WHAT YOU SHOULD DO: Only lines containing the word "either" belong in the answer; copy each one from the records.

[Collection entries]

theorem KeptBut.trans {s t u : State} (a : KeptBut c on P s t) (b : KeptBut c on P t u) : KeptBut c on P s u where
  tbu := b.tbu.trans a.tbu
  ctr := b.ctr.trans a.ctr
  identity := b.identity.trans a.identity
  xcfg := b.xcfg.trans a.xcfg
  pending := b.pending.trans a.pending
  unit := fun l => by rw [b.unit l, a.unit l]
  quiet := fun l h => by
    obtain ⟨x, y, z⟩ := b.quiet l h
    obtain ⟨x', y', z'⟩ := a.quiet l h
    exact ⟨x.trans x', y.trans y', z.trans z'⟩
  csv := fun k l h => by
    obtain ⟨x, y⟩ := a.csv k l h
    obtain ⟨x', y'⟩ := b.csv k l x
    exact ⟨x', by rw [y', y]⟩
  stm := by rw [b.stm, a.stm]
  records := fun i h => (b.records i h).trans (a.records i h)
  granted := fun h => b.granted (a.granted h)
  fqm := by rw [b.fqm, a.fqm]
  kbs := by rw [b.kbs, a.kbs]
  prc := by rw [b.prc, a.prc]
  puc := by rw [b.puc, a.puc]
  cpe := by rw [b.cpe, a.cpe]
  latched := fun k h => b.latched k (a.latched k h)
  mtc := b.mtc.trans a.mtc

theorem KeptBut.of_store {s t : State} (a : StoreOnly P s t) : KeptBut c on P s t where
  tbu := a.tbu
  ctr := a.ctr
  identity := a.identity
  xcfg := a.xcfg
  pending := a.pending
  unit := fun l => by simp [State.unit, a.lu]
  quiet := fun l _ => by
    have := a.fqm
    refine ⟨by simp [State.unit, a.lu], by simp [State.csv, a.sup], ?_⟩
    unfold State.selector; rw [this]
  csv := fun _ l h => by
    refine ⟨?_, by simp [State.csv, a.sup]⟩
    have := a.fqm
    unfold NothingPlaced State.selector at *; rw [this]; exact h
  stm := a.stm
  records := a.records
  granted := fun h i k => by
    apply h
    have := a.fqm
    unfold Granted State.selector at *
    rw [this, a.prc, a.puc] at k
    exact k
  fqm := by conv_lhs => rw [a.fqm]
            rw [show t.fqm.sel = s.fqm.sel by rw [a.fqm]]
  kbs := a.kbs
  prc := by rw [a.prc]
  puc := by rw [a.puc]
  cpe := a.cpe
  latched := a.latched
  mtc := a.mtc

/-- A store operation on one record of P. -/
theorem KeptBut.of_one {s t : State} {i : Nat} (a : StoreOnly (· = i) s t) (h : P i) : KeptBut c on P s t :=
  .of_store (a.mono fun _ e => e ▸ h)

/-- The printer's grant and yield change, no record entering the grants. -/
theorem KeptBut.setPrc (s : State) (g : Option PrintGrant) (y : Option (Nat × Nat)) (v : Bool) (o : Option Nat) (w : Bool)
    (h : ∀ x, g = some x → ∃ x', s.prc.grant = some x' ∧ x'.index = x.index) :
    KeptBut c on P s
      { s with prc := { s.prc with grant := g, yieldTimer := y, starved := v, passOver := o, heatHold := w } } := by
  constructor <;> first | rfl | (intros; first | rfl | assumption) | skip
  · intro l _; exact ⟨rfl, rfl, rfl⟩
  · intro _ l k; exact ⟨k, rfl⟩
  · intro k i j
    rcases j with ⟨x, e, f⟩ | j | j
    · obtain ⟨x', e', f'⟩ := h x e
      exact k i (.inl ⟨x', e', f'.trans f⟩)
    · exact k i (.inr (.inl j))
    · exact k i (.inr (.inr j))

theorem KeptBut.setPrintGrant (s : State) (g : Option PrintGrant)
    (h : ∀ x, g = some x → ∃ x', s.prc.grant = some x' ∧ x'.index = x.index) :
    KeptBut c on P s (s.setPrintGrant g) :=
  KeptBut.setPrc s g s.prc.yieldTimer s.prc.starved s.prc.passOver s.prc.heatHold h

theorem KeptBut.setPuc (s : State) (g : Option PunchGrant) (n : Nat)
    (h : ∀ x, g = some x → ∃ x', s.puc.grant = some x' ∧ x'.index = x.index) :
    KeptBut c on P s { s with puc := { s.puc with grant := g, untranslatable := n } } := by
  constructor <;> first | rfl | (intros; first | rfl | assumption) | skip
  · intro l _; exact ⟨rfl, rfl, rfl⟩
  · intro _ l k; exact ⟨k, rfl⟩
  · intro k i j
    rcases j with j | ⟨x, e, f⟩ | j
    · exact k i (.inl j)
    · obtain ⟨x', e', f'⟩ := h x e
      exact k i (.inr (.inl ⟨x', e', f'.trans f⟩))
    · exact k i (.inr (.inr j))

theorem KeptBut.setPunchGrant (s : State) (g : Option PunchGrant)
    (h : ∀ x, g = some x → ∃ x', s.puc.grant = some x' ∧ x'.index = x.index) :
    KeptBut c on P s (s.setPunchGrant g) := KeptBut.setPuc s g s.puc.untranslatable h

/-! ## The printer -/

variable {s t : State}

theorem endPrintGrant_kept (h : ∀ i, Granted on s i → P i) : KeptBut c on P s (endPrintGrant s) := by
  unfold endPrintGrant
  split
  · exact .refl s
  · next g e =>
    exact .trans (KeptBut.setPrc s none none false s.prc.passOver s.prc.heatHold (by simp))
      (.of_one (endGrant_storeOnly ..) (h _ (.inl ⟨g, e, rfl⟩)))
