theorem onSelector_keeps (s : State) (l : LineId) (f : Selector → Selector) : KeepsOn on s (s.onSelector l f) := .of_rest
theorem setSelector_keeps (s : State) (l : LineId) (x : Selector) : KeepsOn on s (s.setSelector l x) := .of_rest
theorem onRecords_keeps (s : State) (f : Nat → Rec → Rec) : KeepsOn on s (s.onRecords f) := .of_rest
theorem latch_keeps (s : State) (e : Event) : KeepsOn on s (s.latch e) := .of_rest
theorem onMotor_keeps (s : State) (k : Mech) (f : Motor → Motor) : KeepsOn on s (s.onMotor k f) := .of_rest
theorem onCpe_keeps (s : State) (f : Console → Console) : KeepsOn on s (s.onCpe f) := .of_rest
theorem onPuc_keeps (s : State) (f : Punch → Punch) : KeepsOn on s (s.onPuc f) := .of_rest
theorem forgetShifts_keeps (s : State) (l : LineId) : KeepsOn on s (s.forgetShifts l) := .of_rest
theorem setTxShift_keeps (s : State) (l : LineId) (r : ShiftRecord) : KeepsOn on s (s.setTxShift l r) := .of_rest
theorem setRxShift_keeps (s : State) (l : LineId) (r : ShiftRecord) : KeepsOn on s (s.setRxShift l r) := .of_rest
theorem setTape_keeps (s : State) (r : ShiftRecord) : KeepsOn on s (s.setTape r) := .of_rest
theorem recompute_keeps (s : State) (l : LineId) : KeepsOn on s (s.recompute l) := .of_rest
theorem recomputeBoth_keeps (s : State) : KeepsOn on s s.recomputeBoth := .trans (recompute_keeps ..) (recompute_keeps ..)
theorem order_keeps (s : State) (l : LineId) (v : Level) : KeepsOn on s (s.order l v) := onTx_keeps ..

theorem abandonTx_keeps (s : State) (l : LineId) : KeepsOn on s (s.abandonTx l) := by
  unfold State.abandonTx
  split
  · exact .refl s
  · exact .trans (onTx_keeps s l fun t => { t with state := .idle, pin := t.ordered }) .of_rest

theorem onKbs_keeps (s : State) {f : Keyboard → Keyboard} (h : (f s.kbs).fifo = s.kbs.fifo) : KeepsOn on s (s.onKbs f) :=
  .of_rest (fifo := h)

theorem onPrc_keeps (s : State) {f : Printer → Printer} (heat : (f s.prc).heat = s.prc.heat)
    (count : (f s.prc).count = s.prc.count) (cfg : (f s.prc).cfg = s.prc.cfg) : KeepsOn on s (s.onPrc f) :=
  .of_rest (heat := heat) (count := count) (cfg := cfg)

/-- A wake request moves STANDBY to WAKING, which does not run either (R29). -/
theorem requestWake_keeps (s : State) (c : WakeCause) : KeepsOn on s (s.requestWake c) := by
  unfold State.requestWake
  split
  · next h =>
    have r : ({ s with tbu := { s.tbu with state := .waking, wakeCause := c, wakeTimer := some Config.wakeTicks } } :
        State).running = s.running := by simp [State.running, h, TbState.isRunning]
    exact ⟨r, rfl, fun h => ⟨h.heat, h.fifo, h.count, h.last⟩, fun l _ h => by rw [LineFollows, r]; exact h⟩
  · exact .refl s

/-! ## Settling -/

theorem Kept.keeps {on' : LineId → Bool} (a : Kept on' s t) (h : ∀ l, on l → t.csv l = s.csv l) : KeepsOn on s t :=
  .of_parts (fun l o => ⟨by rw [a.unit l], by rw [h l o]⟩) (by rw [a.tbu]) (by rw [a.tbu]) (by rw [a.ctr])
    (by rw [a.prc]) (by rw [a.prc]) (by rw [a.prc]) (by rw [a.kbs])
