-- ==== Sys2Proof/Config.lean ====
section
/-! DEFINITION. What an implementation fixes and the spec leaves open (the table "Open parameters in one place" of
92_eei_decisions.md): the constants the spec chooses, and the free values, which have no body. -/

namespace Sys2Proof

/-! ## What the Stepper may do -/

/-- An effective-address pair that the block gives a meaning to at either width (20_memory.md R71): both addresses in the
24-bit space, and different. -/
structure GoodPair where
  low : BitVec 24
  high : BitVec 24
  distinct : low ≠ high
deriving DecidableEq, Repr

/-- One thing the Stepper does while it executes its instruction: "It may write any register and call the bus", and "any
executor operation it performs follows the rules of 41_logic.md to 45_rmw.md" (47_step_controller.md R283). There is no
action on the call stack or the configuration bits (R283(b)). -/
inductive StepperAction where
  /-- an executor command -/
  | command (op : ExecOp) (ea : GoodPair)
  /-- a register write -/
  | setReg (w : Machine.RegWrite)
  /-- bus call `ReadByte` -/
  | readByte (a : BitVec 24)
  /-- bus call `ReadWord` -/
  | readWord (ea : GoodPair)
  /-- bus call `WriteByte` -/
  | writeByte (a : BitVec 24) (v : Byte)
  /-- bus call `WriteWord` -/
  | writeWord (ea : GoodPair) (v : Word)
  /-- bus call `Idle` -/
  | idle (arg : Bool)
deriving DecidableEq, Repr

/-- A Stepper (47_step_controller.md R283): what it does at its `n`-th call, in the environment it finds. The call number
stands for whatever the Stepper remembers. -/
abbrev Stepper := Nat → Machine.RegFile → Machine.Memory → List StepperAction

namespace Config

/-- `DEFAULT_MAX_INSTRUCTIONS` (00_scope.md R5; 30_encoding.md R94). -/
def defaultMaxInstructions : BitVec 32 := 1000000

/-- `IDLE_ARG` (20_memory.md R66): the spec's choice, log 24. -/
def idleArg : Bool := false

/-- `0x80` (BRA) is in `BRANCH_EXTRA` (46_classifier.md R233, R259): open, log 16. -/
opaque braIsBranch : Bool

/-- `0x82` (BRL) is in `BRANCH_EXTRA` (46_classifier.md R233, R260): open, log 16. -/
opaque brlIsBranch : Bool

/-- `SIZE_OTHER(op) - 1`, so that `SIZE_OTHER(op)` is 1, 2, 3 or 4 (46_classifier.md R234): open, log 16. DESIGN CHOICE: no
byte is held to "1 for implied", since the spec does not say which of the unlisted bytes are implied. -/
opaque sizeOtherPred : Byte → Fin 4

/-- What `Reader` returns for an address past the 24-bit space, at a given free-value index: the spec gives no value there
(46_classifier.md R236; 92_eei_decisions.md D9, D24), log 6. -/
opaque readerBeyond : Nat → Addr → Byte

/-- The Stepper the Step Controller is configured with (47_step_controller.md R283): open, log 7. -/
opaque stepper : Stepper

end Config

end Sys2Proof
end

RESPONSE BELOW:
/-- A wake request moves STANDBY to WAKING, which does not run either (R29). -/
/-- An effective-address pair that the block gives a meaning to at either width (20_memory.md R71): both addresses in the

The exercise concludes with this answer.